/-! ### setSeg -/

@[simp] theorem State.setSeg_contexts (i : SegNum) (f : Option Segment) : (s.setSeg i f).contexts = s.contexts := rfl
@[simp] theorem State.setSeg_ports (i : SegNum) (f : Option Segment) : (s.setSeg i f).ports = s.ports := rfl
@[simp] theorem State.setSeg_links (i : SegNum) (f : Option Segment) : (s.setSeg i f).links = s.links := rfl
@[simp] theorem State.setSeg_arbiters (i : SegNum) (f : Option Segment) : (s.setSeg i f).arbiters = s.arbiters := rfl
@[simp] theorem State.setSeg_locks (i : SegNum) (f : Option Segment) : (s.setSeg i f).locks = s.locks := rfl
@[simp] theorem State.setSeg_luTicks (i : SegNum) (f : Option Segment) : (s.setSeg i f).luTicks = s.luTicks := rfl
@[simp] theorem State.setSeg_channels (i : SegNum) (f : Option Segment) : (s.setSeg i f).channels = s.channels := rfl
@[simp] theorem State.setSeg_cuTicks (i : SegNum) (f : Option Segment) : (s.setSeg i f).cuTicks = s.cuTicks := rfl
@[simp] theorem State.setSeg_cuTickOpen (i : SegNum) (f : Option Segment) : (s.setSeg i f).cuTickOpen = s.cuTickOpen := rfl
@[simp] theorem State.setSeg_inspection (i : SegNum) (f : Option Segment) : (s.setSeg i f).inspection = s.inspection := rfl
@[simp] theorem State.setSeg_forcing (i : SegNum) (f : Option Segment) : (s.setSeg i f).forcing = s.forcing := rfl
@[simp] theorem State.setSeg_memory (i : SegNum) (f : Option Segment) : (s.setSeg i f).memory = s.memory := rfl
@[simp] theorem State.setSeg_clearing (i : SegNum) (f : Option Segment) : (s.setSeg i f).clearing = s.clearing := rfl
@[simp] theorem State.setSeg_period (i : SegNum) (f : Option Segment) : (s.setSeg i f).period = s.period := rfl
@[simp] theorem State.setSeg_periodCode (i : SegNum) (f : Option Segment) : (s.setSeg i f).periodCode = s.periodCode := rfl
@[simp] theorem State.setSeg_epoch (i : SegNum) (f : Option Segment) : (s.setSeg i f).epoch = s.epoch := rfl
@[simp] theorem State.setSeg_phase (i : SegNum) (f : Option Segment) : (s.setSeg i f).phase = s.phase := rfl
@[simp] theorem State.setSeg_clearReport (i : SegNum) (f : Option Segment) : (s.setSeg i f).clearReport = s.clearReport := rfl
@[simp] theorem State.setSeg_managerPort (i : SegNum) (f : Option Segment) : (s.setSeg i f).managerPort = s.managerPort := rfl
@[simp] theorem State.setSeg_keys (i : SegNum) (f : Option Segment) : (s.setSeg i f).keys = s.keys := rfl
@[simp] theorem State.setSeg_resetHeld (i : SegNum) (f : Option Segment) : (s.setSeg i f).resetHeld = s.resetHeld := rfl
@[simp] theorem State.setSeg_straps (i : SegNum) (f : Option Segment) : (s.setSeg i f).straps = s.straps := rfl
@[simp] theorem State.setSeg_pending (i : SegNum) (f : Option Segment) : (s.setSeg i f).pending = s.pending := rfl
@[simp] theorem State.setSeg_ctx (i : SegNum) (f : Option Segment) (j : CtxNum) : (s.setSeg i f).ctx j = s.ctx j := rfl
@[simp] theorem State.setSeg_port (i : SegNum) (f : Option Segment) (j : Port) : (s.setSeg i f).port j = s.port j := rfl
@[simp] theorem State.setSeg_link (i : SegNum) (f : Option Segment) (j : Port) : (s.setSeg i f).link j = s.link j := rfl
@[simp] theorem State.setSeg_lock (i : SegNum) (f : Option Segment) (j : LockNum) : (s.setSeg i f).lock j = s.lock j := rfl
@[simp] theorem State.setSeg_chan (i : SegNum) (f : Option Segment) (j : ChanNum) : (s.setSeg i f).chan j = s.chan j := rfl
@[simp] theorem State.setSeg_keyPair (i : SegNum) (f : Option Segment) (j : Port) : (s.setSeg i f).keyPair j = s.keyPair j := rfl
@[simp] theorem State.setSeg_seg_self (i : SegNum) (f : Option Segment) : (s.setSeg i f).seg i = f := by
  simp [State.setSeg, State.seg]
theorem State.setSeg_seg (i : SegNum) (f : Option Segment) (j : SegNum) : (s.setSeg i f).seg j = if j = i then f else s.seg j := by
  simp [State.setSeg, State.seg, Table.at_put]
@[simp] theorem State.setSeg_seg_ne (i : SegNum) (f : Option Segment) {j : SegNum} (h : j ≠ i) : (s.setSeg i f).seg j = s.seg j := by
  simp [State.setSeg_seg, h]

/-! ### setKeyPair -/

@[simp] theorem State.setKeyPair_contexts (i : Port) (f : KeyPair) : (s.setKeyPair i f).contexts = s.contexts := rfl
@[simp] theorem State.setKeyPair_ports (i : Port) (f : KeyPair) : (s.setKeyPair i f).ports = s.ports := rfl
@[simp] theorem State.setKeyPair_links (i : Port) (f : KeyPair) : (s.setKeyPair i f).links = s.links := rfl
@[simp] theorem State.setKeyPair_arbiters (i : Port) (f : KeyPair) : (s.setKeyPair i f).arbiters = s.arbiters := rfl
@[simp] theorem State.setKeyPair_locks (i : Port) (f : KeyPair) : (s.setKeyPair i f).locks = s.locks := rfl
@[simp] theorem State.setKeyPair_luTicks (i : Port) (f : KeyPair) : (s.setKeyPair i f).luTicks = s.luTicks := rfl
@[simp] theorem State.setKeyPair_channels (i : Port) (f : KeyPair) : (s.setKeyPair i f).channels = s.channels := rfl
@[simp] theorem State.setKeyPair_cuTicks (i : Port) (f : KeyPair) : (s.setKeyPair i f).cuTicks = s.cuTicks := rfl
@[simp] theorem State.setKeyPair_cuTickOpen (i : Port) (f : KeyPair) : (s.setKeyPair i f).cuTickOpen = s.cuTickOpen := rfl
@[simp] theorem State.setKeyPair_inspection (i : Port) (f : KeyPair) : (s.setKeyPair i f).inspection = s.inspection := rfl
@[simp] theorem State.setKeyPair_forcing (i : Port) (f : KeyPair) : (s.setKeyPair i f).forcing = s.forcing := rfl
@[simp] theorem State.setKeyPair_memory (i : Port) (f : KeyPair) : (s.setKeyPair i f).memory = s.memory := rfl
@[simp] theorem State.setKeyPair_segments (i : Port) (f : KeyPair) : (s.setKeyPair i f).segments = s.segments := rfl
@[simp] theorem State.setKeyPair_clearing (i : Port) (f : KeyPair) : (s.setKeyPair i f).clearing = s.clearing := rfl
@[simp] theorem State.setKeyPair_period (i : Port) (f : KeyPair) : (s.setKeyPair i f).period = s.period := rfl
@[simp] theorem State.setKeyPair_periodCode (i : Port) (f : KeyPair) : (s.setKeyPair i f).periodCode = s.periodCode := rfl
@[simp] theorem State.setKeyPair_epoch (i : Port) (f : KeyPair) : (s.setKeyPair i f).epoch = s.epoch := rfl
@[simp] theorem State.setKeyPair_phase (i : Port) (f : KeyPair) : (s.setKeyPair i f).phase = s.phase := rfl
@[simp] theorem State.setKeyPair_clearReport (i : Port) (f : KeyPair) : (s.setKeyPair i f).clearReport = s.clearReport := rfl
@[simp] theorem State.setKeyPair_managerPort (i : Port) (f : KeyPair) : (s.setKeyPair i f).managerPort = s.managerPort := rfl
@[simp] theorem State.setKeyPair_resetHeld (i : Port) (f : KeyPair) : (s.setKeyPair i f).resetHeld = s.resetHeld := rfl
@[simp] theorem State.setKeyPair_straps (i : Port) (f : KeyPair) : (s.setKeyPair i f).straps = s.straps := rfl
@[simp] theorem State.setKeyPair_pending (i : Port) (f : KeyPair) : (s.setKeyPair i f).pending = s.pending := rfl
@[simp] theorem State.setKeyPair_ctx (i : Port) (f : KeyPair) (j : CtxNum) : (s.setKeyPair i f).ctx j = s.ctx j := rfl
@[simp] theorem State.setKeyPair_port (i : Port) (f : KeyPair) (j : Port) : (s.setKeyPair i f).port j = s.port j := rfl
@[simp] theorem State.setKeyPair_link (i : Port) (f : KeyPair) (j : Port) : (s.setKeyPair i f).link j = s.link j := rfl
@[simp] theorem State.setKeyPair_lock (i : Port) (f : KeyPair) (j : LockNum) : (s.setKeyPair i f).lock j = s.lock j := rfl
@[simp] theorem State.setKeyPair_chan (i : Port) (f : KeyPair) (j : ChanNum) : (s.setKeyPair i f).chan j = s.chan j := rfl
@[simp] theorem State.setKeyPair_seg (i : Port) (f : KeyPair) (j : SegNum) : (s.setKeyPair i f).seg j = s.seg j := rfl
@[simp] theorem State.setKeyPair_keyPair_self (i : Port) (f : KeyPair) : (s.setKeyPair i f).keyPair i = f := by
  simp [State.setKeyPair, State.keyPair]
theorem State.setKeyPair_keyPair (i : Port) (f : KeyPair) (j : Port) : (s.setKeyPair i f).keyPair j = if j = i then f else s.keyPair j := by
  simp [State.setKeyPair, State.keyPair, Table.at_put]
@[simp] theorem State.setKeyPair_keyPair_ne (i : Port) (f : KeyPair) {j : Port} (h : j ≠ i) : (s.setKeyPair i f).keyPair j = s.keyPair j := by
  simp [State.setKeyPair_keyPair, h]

§ Aim of the exercise
Copy every line of the listing where the word "inspection" appears.

§ Output
@[simp] theorem State.setSeg_inspection (i : SegNum) (f : Option Segment) : (s.setSeg i f).inspection = s.inspection := rfl
@[simp] theorem State.setKeyPair_inspection (i : Port) (f : KeyPair) : (s.setKeyPair i f).inspection = s.inspection := rfl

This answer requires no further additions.